Из года в год, со скучным постоянством, мы уезжали на летние месяцы в Коктебель.
— Это то место, — говорил Кирка, — куда мы каждый год собираемся не ехать.
Он был прав.
До июня наше семейство обычно шумело:
— Нет, ни за что! К Богу! С Коктебелем покончено! Надоел!
Впоследствии это мудрое решение покончить с Коктебелем наш парень поддержал античной мудростью. Он сказал:
— Обжора Лукулл изрек: «Неужели у меня меньше ума, чем у журавля или аиста? Нет, я не намерен постоянно жить на одном месте!»
У Кирки была редкая память.
Я похлопал его по плечу:
— Ты, брат, умеешь цитировать. Итак: улетим из Коктебеля, как журавли и аисты.
— На Новый Афон или в Гагры, — предложила Никритина.
— Великолепно! Поищем, мамочка, новые земли. Как Христофор Колумб.
— Ты все остришь?
— Пытаюсь.
А в июне дьявол привычки опять заговорил во мне:
— Как ни вертись, друзья мои, но Коктебель — самое лучшее место на этом комочке грязи. Какой пляж! Какое море! Какие фиолетовые горы!
— А какая Вера Павловна! Какая Муська! — добавил Кирка.
И мы отправлялись туда в восьмой раз.
Вопросы воспитания начали меня терзать еще до рождения наследника.

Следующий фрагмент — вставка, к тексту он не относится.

/-- The registers of the MCX block. -/
def regsMcx : List RegInfo := [
  ⟨0x800100, 8, 0x0, 1, 0x20000, 8, [.MCX_SCHED_CNT0_SUSPENDS, .MCX_SCHED_CNT0_READAROUND]⟩,
  ⟨0x800108, 8, 0x0, 1, 0x20000, 8, [.MCX_SCHED_CNT1_RESCUES, .MCX_SCHED_CNT1_SUS_EXHAUST]⟩,
  ⟨0x800110, 4, 0x0, 1, 0x20000, 8, [.MCX_SCHED_OCC_PROG_NOW, .MCX_SCHED_OCC_SUS_NOW]⟩,
  ⟨0x800200, 8, 0x0, 1, 0x20000, 8, [.MCX_ECC_CNT0_CORRECTED, .MCX_ECC_CNT0_HIGH_CB]⟩,
  ⟨0x800208, 8, 0x0, 1, 0x20000, 8, [.MCX_ECC_CNT1_HARD_RETRY, .MCX_ECC_CNT1_SOFT, .MCX_ECC_CNT1_REBUILT, .MCX_ECC_CNT1_POISONED]⟩,
  ⟨0x800300, 4, 0x0, 1, 0x20000, 8, [.MCX_SB_CTL_ALERT_EN]⟩,
  ⟨0x800308, 8, 0x0, 1, 0x20000, 8, [.MCX_SB_STAT_PRESENT, .MCX_SB_STAT_TEMP_LOST, .MCX_SB_STAT_NAK, .MCX_SB_STAT_CRC]⟩,
  ⟨0x801000, 8, 0x20000, 8, 0x20, 16, [.MCX_LINKi_STAT_STATE, .MCX_LINKi_STAT_TRAIN, .MCX_LINKi_STAT_WIDTH2, .MCX_LINKi_STAT_RATE24, .MCX_LINKi_STAT_REVERSED, .MCX_LINKi_STAT_POLARITY, .MCX_LINKi_STAT_PKG, .MCX_LINKi_STAT_PORT, .MCX_LINKi_STAT_HOMED, .MCX_LINKi_STAT_GEN]⟩,
  ⟨0x801008, 8, 0x20000, 8, 0x20, 16, [.MCX_LINKi_ERR_CRC, .MCX_LINKi_ERR_REISSUE, .MCX_LINKi_ERR_RETRAINS]⟩,
  ⟨0x801010, 4, 0x20000, 8, 0x20, 16, [.MCX_LINKi_CTL_PRESET_FIX, .MCX_LINKi_CTL_PRESET]⟩]

/-- The registers of the DRT block. -/
def regsDrt : List RegInfo := [
  ⟨0xa00000, 4, 0x0, 1, 0x40, 4, [.DRT_STACKd_STAT_STATE, .DRT_STACKd_STAT_SELF_REFRESH, .DRT_STACKd_STAT_SPARED, .DRT_STACKd_STAT_GEN]⟩,
  ⟨0xa00008, 8, 0x0, 1, 0x40, 4, [.DRT_STACKd_ERR_CE, .DRT_STACKd_ERR_UE]⟩,
  ⟨0xa00100, 4, 0x0, 1, 0x0, 1, [.DRT_REMIRROR_ACTIVE, .DRT_REMIRROR_PCT]⟩,
  ⟨0xa04000, 4, 0x0, 1, 0x0, 1, [.DRT_MAP_STAT_SEGS, .DRT_MAP_STAT_PART_SEGS, .DRT_MAP_STAT_PAGED, .DRT_MAP_STAT_A_PAGED]⟩,
  ⟨0xa04008, 8, 0x0, 1, 0x0, 1, [.DRT_MAP_CACHE_HITS, .DRT_MAP_CACHE_MISSES]⟩,
  ⟨0xa04010, 8, 0x0, 1, 0x0, 1, [.DRT_BLK_STAT_READY, .DRT_BLK_STAT_FREE, .DRT_BLK_STAT_RETIRED]⟩,
  ⟨0xa04018, 8, 0x0, 1, 0x0, 1, [.DRT_GATHER_FOOT, .DRT_GATHER_FLOOR, .DRT_GATHER_USED_PCT]⟩,
  ⟨0xa04020, 4, 0x0, 1, 0x0, 1, [.DRT_CULLET_ACTIVE, .DRT_CULLET_URGENT, .DRT_CULLET_REBUILD, .DRT_CULLET_PKG, .DRT_CULLET_PCT]⟩,
  ⟨0xa04028, 8, 0x0, 1, 0x0, 1, [.DRT_CULLET_CNT_PAGES, .DRT_CULLET_CNT_ABANDONED, .DRT_CULLET_CNT_TGT_RETIRED]⟩,
  ⟨0xa04030, 8, 0x0, 1, 0x0, 1, [.DRT_PDEG_ACTIVE, .DRT_PDEG_CAUSE, .DRT_PDEG_UNPERS_GIB, .DRT_PDEG_LOST]⟩,
  ⟨0xa04040, 8, 0x0, 1, 0x8, 5, [.DRT_STREAMs_OPEN, .DRT_STREAMs_ROWS]⟩,
  ⟨0xa05000, 4, 0x0, 1, 0x0, 1, [.DRT_LEHR_CTL_TARGET, .DRT_LEHR_CTL_SCAN_DAYS, .DRT_LEHR_CTL_SCAN_EN]⟩,
  ⟨0xa05008, 8, 0x0, 1, 0x0, 1, [.DRT_LEHR_STAT_MAX_DOSE, .DRT_LEHR_STAT_DUE, .DRT_LEHR_STAT_URGENT, .DRT_LEHR_STAT_OVERDUE]⟩,
  ⟨0xa05010, 8, 0x0, 1, 0x0, 1, [.DRT_LEHR_CNT_PAGES, .DRT_LEHR_CNT_RD_BANDS, .DRT_LEHR_CNT_URG_BANDS]⟩,
  ⟨0xa05018, 8, 0x0, 1, 0x0, 1, [.DRT_SCAN_PASS_PCT, .DRT_SCAN_PASSES]⟩,
  ⟨0xa05020, 8, 0x0, 1, 0x0, 1, [.DRT_TWIN_DENSE_CLOSED, .DRT_TWIN_FAST_CLOSED, .DRT_TWIN_STAGING, .DRT_TWIN_CLOSED_PKGS, .DRT_TWIN_STAGED_GIB]⟩,
  ⟨0xa05028, 4, 0x0, 1, 0x0, 1, [.DRT_HEALTH_LIFE_USED, .DRT_HEALTH_SPARE_PCT, .DRT_HEALTH_SPARE_WARN, .DRT_HEALTH_SPARE_CRIT]⟩]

Я считал, что отец должен являться высоким и непререкаемым авторитетом для своего сына. А для этого отец обязан лучше сына играть в шахматы, в теннис, в волейбол. Лучше плавать и грести, знать почти все на свете, чтобы на любой вопрос, на любое «почему?» отвечать точно и обстоятельно. Бог ты мой, сколько этих мучительных «почему?» у наших ребят!
А случилось так: уже в шестнадцать лет Кирка лучше меня играл в шахматы, лучше в теннис. Он был первой ракеткой «по юношам» ленинградского «Динамо». Лучше плавал и прочел уйму стоящих книг. Хорошо говорил по-французски, по-немецки и читал со своей англичанкой «Таймс».

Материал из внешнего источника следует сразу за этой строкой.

-- ==== Sys2Proof/Machine/Slices.lean ====
section
/-!
DEFINITION. Heads and request slices: HDM decode and windows (R46, R51 to R56, R74 to R78, R101, R323), acceptance at a
head (R13, R135), the tracking table (R102 to R110), the line cache and the victim hold (R116 to R124, R134), and the
response of a request with its accounting (R88, R147, R148, R425).
-/
namespace Sys2Proof.Machine

/-! ## Heads -/

/-- A head's record. -/
def Dev.head (d : Dev) (h : Nat) : HeadS := d.heads.findD h {}

/-- Change a head's record. -/
def Dev.setHead (d : Dev) (h : Nat) (x : HeadS) : Dev := { d with heads := d.heads.put h x }

/-- An HDM decoder of a head. -/
def Dev.decoder (d : Dev) (h n : Nat) : Decoder := (d.head h).decoders.findD n {}

/-- The DPA at which decoder `n` of a head starts: the end of the decoder below it plus its own skip (R77). -/
def Dev.decoderBase (d : Dev) (h n : Nat) : Nat :=
  match n with
  | 0 => (d.decoder h 0).skip
  | k + 1 =>
    let p := d.decoder h k
    d.decoderBase h k + p.hpaSize / (max p.ways 1) + (d.decoder h (k + 1)).skip

/-- Whether a decoder claims an HPA: committed, in range, and this device's interleave position (R77, R78). -/
def Decoder.hits (x : Decoder) (hpa : Nat) : Bool :=
  x.committed && decide (x.hpaBase ≤ hpa) && decide (hpa < x.hpaBase + x.hpaSize) &&
  decide ((hpa - x.hpaBase) / (max x.gran 1) % (max x.ways 1) = x.target)

/-- The DPA offset of an HPA within a decoder's range (R77). -/
def Decoder.dpaOff (x : Decoder) (hpa : Nat) : Nat :=
  let o := hpa - x.hpaBase
  o / (max x.gran 1 * max x.ways 1) * max x.gran 1 + o % max x.gran 1

/-- The DPA of an HPA at a head. Where programmed ranges overlap, which decoder answers is open (R66): free. -/
def Dev.decodeHpa (d : Dev) (h hpa : Nat) : Option Nat × Dev :=
  match (List.range 8).filter (fun n => (d.decoder h n).hits hpa) with
  | [] => (none, d)
  | [n] => (some (d.decoderBase h n + (d.decoder h n).dpaOff hpa), d)
  | ns =>
    let (f, d) := d.drawFree 78
    let n := ns.getD (f % ns.length) 0
    (some (d.decoderBase h n + (d.decoder h n).dpaOff hpa), d)

/-! ## Regions and windows (R46, R51, R55) -/

/-- The size of a 256 MiB window. -/
def win256 : Nat := 2 ^ 28

/-- The counter count of a COUNTER region. -/
def Dev.regionCount (d : Dev) (r : RegionRec) : Nat := ((d.counterSet r.setId).map (·.count)).getD 0

/-- The span of a region (R55). -/
def Dev.span (d : Dev) (r : RegionRec) : Nat :=
  match r.rtype with
  | .table => if r.shadow then 2 * r.size + win256 else r.size
  | .scratch => r.size
  | .counter => counterWindow (d.regionCount r) + win256
  | .queue => 2 ^ 32 + win256

/-- The extent of a region (R46). -/
def Dev.extent (d : Dev) (r : RegionRec) : Nat :=
  if r.aliasW = 0 then d.span r else 2 ^ (r.aliasPos + r.aliasW)

/-- The DPA limit (R73): the end of the highest region extent, rounded up to 256 MiB. -/
def Dev.dpaLimit (d : Dev) : Nat :=
  roundUp ((((d.cfg.map (·.regions)).getD []).map (fun r => r.base + d.extent r)).foldl max 0) win256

Однажды на пляже Никритина невольно подслушала разговор Веры Павловны с Муськой.
— Мариенгофы, — выпалила Муська, — интересные люди. Но самый интересный из этой троицы, безусловно, Кирка.
Когда Муська что-нибудь выпаливала, рот у нее делался круглым и черным, как дуло охотничьего ружья.
Несмотря на все обожание своего парня, мы оба, признаюсь, не на шутку огорчились такой аттестацией.
— Вот негодяйка! — сказал я про Муську.
— Просто язва и мелкая дрянь! — отчеканила моя половина (порой я даже называл ее «трехчетвертинкой»).
— Вероятно, Муська заметила, что ты подслушиваешь, и захотела вонзить, — утешил я.
А в глубине души мы оба скорбно, но с гордостью решили, что Кирка действительно интересней нас.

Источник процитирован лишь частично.